WHAT THE EXERCISE ASKS: Only the lines below from the one containing "0x0201 => upto 40 11" to the one containing "(ePar e 43) 16)" should be repeated, both included and unchanged.

Stored data entries:

-- ==== Sys2Proof/Machine/JobParam.lean ====
section
/-! DEFINITION. The entry of a job and what its fields alone decide: the catalogue, the checks on entry fields, the leaf's
digests (03_rings.md R135 to R137; 04_transaction_jobs.md R175 to R193, R197, R205, R210, R218, R221, R225, R226, R238,
R243, R246, R247). -/

namespace Sys2Proof.Machine

/-! ### Fields of an entry (R135, R136) -/

def eCtrl (e : Bytes) : Nat := field e 0 1
def eOp (e : Bytes) : Nat := field e 2 2
def eTag (e : Bytes) : Nat := field e 4 4
def eBlob (e : Bytes) : Nat := field e 8 8
def eInPtr (e : Bytes) : Nat := field e 16 8
def eInLen (e : Bytes) : Nat := field e 24 4
def eOutCap (e : Bytes) : Nat := field e 28 4
def eOutPtr (e : Bytes) : Nat := field e 32 8
/-- PARAM byte `k`, 40 to 63. -/
def ePar (e : Bytes) (k : Nat) : Nat := field e k 1
def eBlob2 (e : Bytes) : Nat := field e 40 8

def eOwn (e : Bytes) : Bool := bit (eCtrl e) 7
def eFirst (e : Bytes) : Bool := bit (eCtrl e) 6
def eLast (e : Bytes) : Bool := bit (eCtrl e) 5
def eIrq (e : Bytes) : Bool := bit (eCtrl e) 4
def eOrdered (e : Bytes) : Bool := bit (eCtrl e) 3

/-- Reserved bits of R137 are set (DEDUCED, log 17). -/
def badEntry (e : Bytes) : Bool := decide (field e 1 1 ≠ 0) || decide (eCtrl e % 8 ≠ 0)

/-- Ballast buffers that a job needs (R40). -/
def bufNeed (e : Bytes) : Nat := if eInLen e + eOutCap e ≤ 65536 then 1 else 2

/-! ### The catalogue (R175) -/

/-- One row of R175: keys (0 none, 1 one, 2 two, 3 one or inline), reads (0 no, 1 input, 2 blob), buffer output, and
whether the input and result digests are keyed. -/
structure OpRow where
  code : Nat
  keys : Nat
  reads : Nat
  buffer : Bool
  kIn : Bool
  kRes : Bool
  deriving DecidableEq, Repr

/-- The catalogue. -/
def catalogue : List OpRow :=
  [⟨0x0101, 1, 1, true, false, false⟩, ⟨0x0102, 3, 1, false, false, false⟩, ⟨0x0103, 3, 1, false, false, false⟩,
   ⟨0x0104, 1, 2, true, false, false⟩, ⟨0x0201, 2, 1, false, true, false⟩, ⟨0x0202, 2, 1, false, true, false⟩,
   ⟨0x0203, 2, 1, false, true, false⟩, ⟨0x0204, 2, 1, false, true, false⟩, ⟨0x0205, 2, 1, false, true, false⟩,
   ⟨0x0301, 1, 1, false, true, false⟩, ⟨0x0302, 1, 1, false, true, false⟩, ⟨0x0303, 1, 1, false, true, false⟩,
   ⟨0x0304, 1, 1, false, true, false⟩, ⟨0x0305, 1, 1, false, true, false⟩] ++
  [⟨0x0401, 0, 0, true, false, false⟩, ⟨0x0402, 0, 0, true, false, false⟩, ⟨0x0403, 1, 1, true, false, false⟩,
   ⟨0x0404, 1, 2, true, false, false⟩, ⟨0x0405, 2, 2, true, false, false⟩, ⟨0x0406, 1, 2, false, false, false⟩,
   ⟨0x0407, 0, 1, true, false, false⟩, ⟨0x0408, 1, 2, true, false, false⟩, ⟨0x0409, 1, 2, true, false, false⟩,
   ⟨0x040A, 1, 1, true, false, false⟩] ++
  [⟨0x0501, 1, 1, true, true, false⟩, ⟨0x0502, 1, 1, true, false, true⟩, ⟨0x0503, 1, 1, false, true, false⟩,
   ⟨0x0504, 1, 1, false, false, true⟩, ⟨0x0505, 0, 1, true, false, false⟩, ⟨0x0601, 0, 0, true, false, true⟩,
   ⟨0x0602, 0, 0, true, false, false⟩, ⟨0x0603, 0, 0, false, false, false⟩]

/-- The row of an opcode. -/
def opRow (code : Nat) : Option OpRow := catalogue.find? fun r => r.code = code

/-! ### PARAM bytes (R181 and each opcode's section) -/

/-- PARAM bytes that the opcode names for this entry; every other byte must be 0. -/
def usedBytes (e : Bytes) : List Nat :=
  let upto (a n : Nat) := (List.range n).map (a + ·)
  match eOp e with
  | 0x0101 => [41, 42, 43, 44, 48]
  | 0x0102 => upto 40 9 ++ (if eBlob e = 0 then [52, 53] else [])
  | 0x0103 => [40, 41, 42, 49]
  | 0x0104 => upto 40 16
  | 0x0201 => upto 40 11
  | 0x0202 | 0x0203 => upto 40 9 ++ [50, 51]
  | 0x0204 => upto 40 24
  | 0x0205 => upto 40 22
  | 0x0301 => upto 40 14
  | 0x0302 | 0x0303 =>
    upto 40 15 ++ (if ePar e 54 = 1 then [55, 56] else if ePar e 54 = 2 then upto 57 5 else [])
  | 0x0304 | 0x0305 => [40, 41, 42]
  | 0x0401 | 0x0409 | 0x040A => upto 40 7 ++ [48, 49]
  | 0x0402 | 0x0407 => [40, 42, 43]
  | 0x0405 => upto 40 8
  | 0x0501 | 0x0502 => upto 40 8
  | 0x0503 | 0x0504 => upto 40 4 ++ upto 44 (min (ePar e 43) 16)
  | 0x0505 => if 0x21 ≤ ePar e 40 then 40 :: upto 44 4 else [40]
  | 0x0602 => upto 40 8
  | _ => []

/-- A reserved PARAM byte is not 0 (R181). -/
def reservedSet (e : Bytes) : Bool :=
  ((List.range 24).map (40 + ·)).any fun k => !(usedBytes e).contains k && decide (ePar e k ≠ 0)

/-- Pointers and ALG of R179. -/
def badPointers (r : OpRow) (e : Bytes) : Bool :=
  match r.keys with
  | 0 => decide (eBlob e ≠ 0)
  | 1 => decide (eBlob e = 0)
  | 2 => decide (eBlob e = 0 ∨ eBlob2 e = 0)
  | _ => decide ((eBlob e = 0) = (ePar e 40 = 0))

def isEcdsa (a : Nat) : Bool := decide (a = 1 ∨ a = 2)
def isRsa (a : Nat) : Bool := decide (5 ≤ a ∧ a ≤ 7)
def isMlDsa (a : Nat) : Bool := decide (8 ≤ a ∧ a ≤ 10)
def isKem (a : Nat) : Bool := decide (11 ≤ a ∧ a ≤ 13)

/-- FORM, HASH, PAD, CTX_LEN, RHINT and ENC against an algorithm (R197): true when one does not fit. -/
def sigParamBad (a : Nat) (e : Bytes) : Bool :=
  ((decide (ePar e 41 ≠ 0) || decide (ePar e 42 ≠ 0)) && !(isEcdsa a || isRsa a)) || (decide (ePar e 43 ≠ 0) && !isRsa a) ||
    (decide (ePar e 44 ≠ 0) && !(decide (a = 4) || isMlDsa a)) || (decide (ePar e 45 ≠ 0) && !isEcdsa a) ||
    (decide (ePar e 48 ≠ 0) && !isEcdsa a)

/-- Lengths an inline key may have (R202, R229). -/
def keyLens (a : Nat) : List Nat := pubLen a :: (if a = 1 then [33] else if a = 2 then [49] else [])

/-- Digest length of FORM 1 (R198). -/
def formLen (alg hash : Nat) : Nat :=
  match hash with
  | 0 => if alg = 2 then 48 else 32
  | 1 => 32
  | 2 => 48
  | _ => 64

def pinFormat (f : Nat) : Bool := decide (f = 0 ∨ f = 1 ∨ f = 3 ∨ f = 4)

/-- Bytes of a PIN block of a format (R211). -/
def pinBlockLen (f : Nat) : Nat := if f = 4 then 16 else 8

/-- PAN_LEN of R210, R212. -/
def panLenBad (e : Bytes) (fs : List Nat) : Bool :=
  let n := ePar e 50
  !(decide (n = 0 ∨ (12 ≤ n ∧ n ≤ 19))) || (decide (n = 0) && fs.any fun f => decide (f ≠ 1))

/-- Modes of use and exportability letters of X9.143 that R253 accepts. -/
def modeLetters : List Nat := "EDBGVCX".toList.map code1
def exportLetters : List Nat := "ENS".toList.map code1

/-- The template of R226. -/
def templateBad (e : Bytes) : Bool :=
  let alg := ePar e 42
  let kb := field e 48 2
  !(blockUsages.contains (unbe (slice e 40 2))) || !modeLetters.contains (ePar e 43) || !exportLetters.contains (ePar e 46) ||
    !(decide (alg = code1 'A' ∧ (kb = 128 ∨ kb = 192 ∨ kb = 256)) || decide (alg = code1 'T' ∧ (kb = 128 ∨ kb = 192)))

/-- Hash codes of HASH and their digest lengths (R246); 0 for SHAKE, whose length is XOF_LEN. -/
def hashLen (a : Nat) : Option Nat :=
  ([(0x01, 28), (0x02, 32), (0x03, 48), (0x04, 64), (0x05, 32), (0x11, 32), (0x12, 48), (0x13, 64), (0x21, 0), (0x22, 0)].find?
    fun (h : Nat × Nat) => h.1 = a).map (·.2)

/-- Output length of a HASH job. -/
def hashOut (e : Bytes) : Nat := if 0x21 ≤ ePar e 40 then field e 44 4 else (hashLen (ePar e 40)).getD 0

/-- Codes and fixed ranges of the PARAM bytes, decided by the entry alone (R185 item 3): 0x1007. -/
def paramBad (e : Bytes) : Bool :=
  let p := ePar e
  match eOp e with
  | 0x0101 => decide (1 < p 41 ∨ 3 < p 42 ∨ 1 < p 43 ∨ 1 < p 48)
  | 0x0102 =>
    decide (1 < p 41 ∨ 3 < p 42 ∨ 1 < p 43 ∨ 1 < p 48 ∨ ¬ (p 45 = 0 ∨ p 45 = 2 ∨ p 45 = 3) ∨ 10 < p 40) ||
      (decide (eBlob e = 0) && sigParamBad (p 40) e)
  | 0x0103 =>
    decide (1 < p 41 ∨ 3 < p 42 ∨ p 49 = 0 ∨ 64 < p 49 ∨ 4 < p 40) ||
      (decide (eBlob e = 0) && (decide (p 41 ≠ 0) || decide (p 42 ≠ 0)) && !isEcdsa (p 40))
  | 0x0201 => !pinFormat (p 48) || !pinFormat (p 49) || panLenBad e [p 48, p 49]
  | 0x0202 | 0x0203 => !pinFormat (p 48) || panLenBad e [p 48] || decide (p 51 < 4 ∨ 12 < p 51)
  | 0x0204 => decide (p 48 ≠ 4) || !pinFormat (p 49) || panLenBad e [p 48, p 49] || decide (p 51 < 2 ∨ 4 < p 51)
  | 0x0205 =>
    !(decide (p 48 = 0 ∨ p 48 = 1 ∨ p 48 = 3)) || !pinFormat (p 49) || panLenBad e [p 48, p 49] || decide (p 51 ≠ 0)
  | 0x0301 | 0x0302 | 0x0303 =>
    decide (p 50 < 12 ∨ 19 < p 50 ∨ 2 < p 52 ∨ 1 < p 53 ∨ 9 < p 51 % 16 ∨ 9 < p 51 / 16) ||
      (decide (eOp e ≠ 0x0301) && decide (p 54 = 0 ∨ 2 < p 54 ∨ (p 54 = 2 ∧ 8 < p 61)))
  | 0x0304 | 0x0305 => decide (p 40 < 4 ∨ 32 < p 40 ∨ 2 < p 41 ∨ 3 < p 42)
  | 0x0401 => templateBad e
  | 0x0402 => decide (p 40 = 0 ∨ 13 < p 40 ∨ 16 ≤ field e 42 2)
  | 0x0407 => decide (p 40 = 0 ∨ 13 < p 40) || !(decide (field e 42 2 = 0 ∨ field e 42 2 = 2 ∨ field e 42 2 = 4 ∨ field e 42 2 = 6))
  | 0x0409 | 0x040A => templateBad e || decide (p 42 ≠ code1 'A' ∨ field e 48 2 ≠ 256)
  | 0x0501 | 0x0502 =>
    let m := p 40
    let aead := decide (m = 4 ∨ m = 5)
    let gen := bit (p 43) 0
    decide (m = 0 ∨ 5 < m ∨ 1 < p 43) || (gen && !(decide (eOp e = 0x0501 ∧ m = 4))) ||
      (if m = 4 then decide (p 41 < 12 ∨ 16 < p 41) else if m = 5 then decide (p 41 ≠ 16) else decide (p 41 ≠ 0)) ||
      (if gen then decide (p 42 ≠ 0) else match m with
        | 1 => decide (p 42 ≠ 0)
        | 2 => decide (p 42 ≠ 8 ∧ p 42 ≠ 16)
        | 3 => decide (p 42 ≠ 16)
        | _ => decide (p 42 ≠ 12)) || (!aead && decide (field e 44 4 ≠ 0))
  | 0x0503 | 0x0504 => decide (8 < p 40 ∨ 4 < p 41 ∨ 1 < p 42 ∨ 16 < p 43)
  | 0x0505 => (hashLen (p 40)).isNone || (decide (0x21 ≤ p 40) && decide (field e 44 4 = 0 ∨ 65536 < field e 44 4))
  | _ => false

/-- Bytes that precede the data of ENCRYPT and DECRYPT, and the tag after it (R239). -/
def encHead (e : Bytes) : Nat := ePar e 42 + field e 44 4
def encTail (e : Bytes) : Nat := if eOp e = 0x0502 then ePar e 41 else 0

/-- Lengths decided by the entry alone (R180, R185 item 3): 0x1008. -/
def lengthBad (r : OpRow) (e : Bytes) : Bool :=
  let p := ePar e
  (!r.buffer && decide (eOutCap e ≠ 0)) || (decide (r.reads ≠ 1) && decide (eInLen e ≠ 0)) ||
  match eOp e with
  | 0x0101 => decide (eInLen e < p 44)
  | 0x0102 =>
    let head := field e 52 2 + p 44 + field e 46 2
    decide (eInLen e < head) || (decide (eBlob e = 0) && (!(keyLens (p 40)).contains (field e 52 2) ||
      decide ((p 48 = 0 ∧ field e 46 2 ≠ sigLen (p 40)) ∨ (p 41 = 1 ∧ eInLen e - head ≠ formLen (p 40) (p 42)))))
  | 0x0201 => decide (eInLen e ≠ pinBlockLen (p 48) + p 50)
  | 0x0202 => decide (eInLen e ≠ pinBlockLen (p 48) + p 50 + 16 + p 51)
  | 0x0203 => decide (eInLen e ≠ pinBlockLen (p 48) + p 50 + 16)
  | 0x0204 | 0x0205 => decide (eInLen e ≠ pinBlockLen (p 48) + p 50)
  | 0x0301 => decide (eInLen e < p 50)
  | 0x0302 | 0x0303 => decide (eInLen e < p 50 + p 61)
  | 0x0305 => decide (eInLen e < p 40)
  | 0x0407 => decide (p 40 ≤ 4 ∧ eInLen e ≠ pubLen (p 40))
  | 0x0501 | 0x0502 =>
    decide (eInLen e < encHead e + encTail e) ||
      (decide ((eOp e = 0x0502 ∧ (p 40 = 4 ∨ p 40 = 5)) ∨ p 40 = 5) && decide (65536 < eInLen e + eOutCap e))
  | 0x0503 | 0x0504 => decide (eInLen e < 12 ∨ 19 < eInLen e ∨ eInLen e < p 40 + p 41 + 6)
  | 0x0505 => decide (hashOut e ≤ 44 ∧ eOutCap e ≠ 0)
  | 0x0601 => decide (eOutCap e = 0 ∨ 65536 < eOutCap e)
  | _ => false

/-- The status that the entry's fields alone decide, 0 when none (R176, R185 items 2 and 3). -/
def entryStatus (e : Bytes) : Nat :=
  match opRow (eOp e) with
  | none => 0x1001
  | some r =>
    if badPointers r e || reservedSet e || paramBad e then 0x1007
    else if lengthBad r e then 0x1008
    else 0

/-- Blobs that the job reads. -/
def blobCount (e : Bytes) : Nat :=
  match opRow (eOp e) with
  | none => 0
  | some r => match r.keys with
    | 0 => 0
    | 1 => 1
    | 2 => 2
    | _ => if eBlob e = 0 then 0 else 1

/-! ### Digests of the leaf (R190 to R193) -/

/-- The entry image (R191). -/
def entryImage (e : Bytes) : Bytes :=
  let two := blobCount e = 2
  slice e 2 6 ++ slice e 24 8 ++ (if two then zeros 8 ++ slice e 48 16 else slice e 40 24)

/-- A P or K digest, its first 16 bytes (R192). -/
def auditDigest (keyed : Bool) (key : BitVec 256) (b : Bytes) : Bytes :=
  if keyed then Config.out .hmac [[2#8], key32 key, b] 16 else Config.out .sha256 [b] 16

/-- The key fingerprint (R190). -/
def keyFp (j : Job) : Bytes :=
  let d1 := hashBytes (sha256 j.blob1)
  match blobCount j.entry with
  | 0 => zeros 12
  | 1 => if j.blob1Done then d1.take 12 else zeros 12
  | _ =>
    if !j.blob1Done then zeros 12
    else (hashBytes (sha256 (d1 ++ if j.blob2Done then hashBytes (sha256 j.blob2) else zeros 32))).take 12

/-- RESULT bytes of a completion, 44 of them (R161, R164). -/
def resultBytes (j : Job) : Bytes := pad 44 j.result

/-- Input and result digests (R192, R193). -/
def inDigest (key : BitVec 256) (j : Job) : Bytes :=
  auditDigest (((opRow (eOp j.entry)).map (·.kIn)).getD true) key (entryImage j.entry ++ j.input)
def resDigest (key : BitVec 256) (j : Job) : Bytes :=
  auditDigest (((opRow (eOp j.entry)).map (·.kRes)).getD true) key
    (le 2 j.status ++ le 4 j.outLen ++ resultBytes j ++ j.out)

/-- A built leaf, POSITION, SEQ, TSTATE and CATCHUP still open (R370, R374). -/
def buildLeaf (s : State) (j : Job) (chan member : Nat) (forwarded : Bool) : Bytes :=
  let op := eOp j.entry
  let known := (opRow op).isSome
  let key := (logAt s j.inst).digestKey
  zeros 13 ++ [BitVec.ofNat 8 j.gen] ++ ident j.inst 0 0 0 ++
    [BitVec.ofNat 8 (if known then 16 * (bits op 8 4) + op % 16 else 0),
     BitVec.ofNat 8 (16 * (j.status / 4096) + j.status % 16)] ++
    le 2 (chan + 2 ^ 6 * member + bitAt forwarded 15) ++ keyFp j ++ inDigest key j ++ resDigest key j

end Sys2Proof.Machine
end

ANSWER BELOW:
  | 0x0201 => upto 40 11
  | 0x0202 | 0x0203 => upto 40 9 ++ [50, 51]
  | 0x0204 => upto 40 24
  | 0x0205 => upto 40 22
  | 0x0301 => upto 40 14
  | 0x0302 | 0x0303 =>
    upto 40 15 ++ (if ePar e 54 = 1 then [55, 56] else if ePar e 54 = 2 then upto 57 5 else [])
  | 0x0304 | 0x0305 => [40, 41, 42]
  | 0x0401 | 0x0409 | 0x040A => upto 40 7 ++ [48, 49]
  | 0x0402 | 0x0407 => [40, 42, 43]
  | 0x0405 => upto 40 8
  | 0x0501 | 0x0502 => upto 40 8
  | 0x0503 | 0x0504 => upto 40 4 ++ upto 44 (min (ePar e 43) 16)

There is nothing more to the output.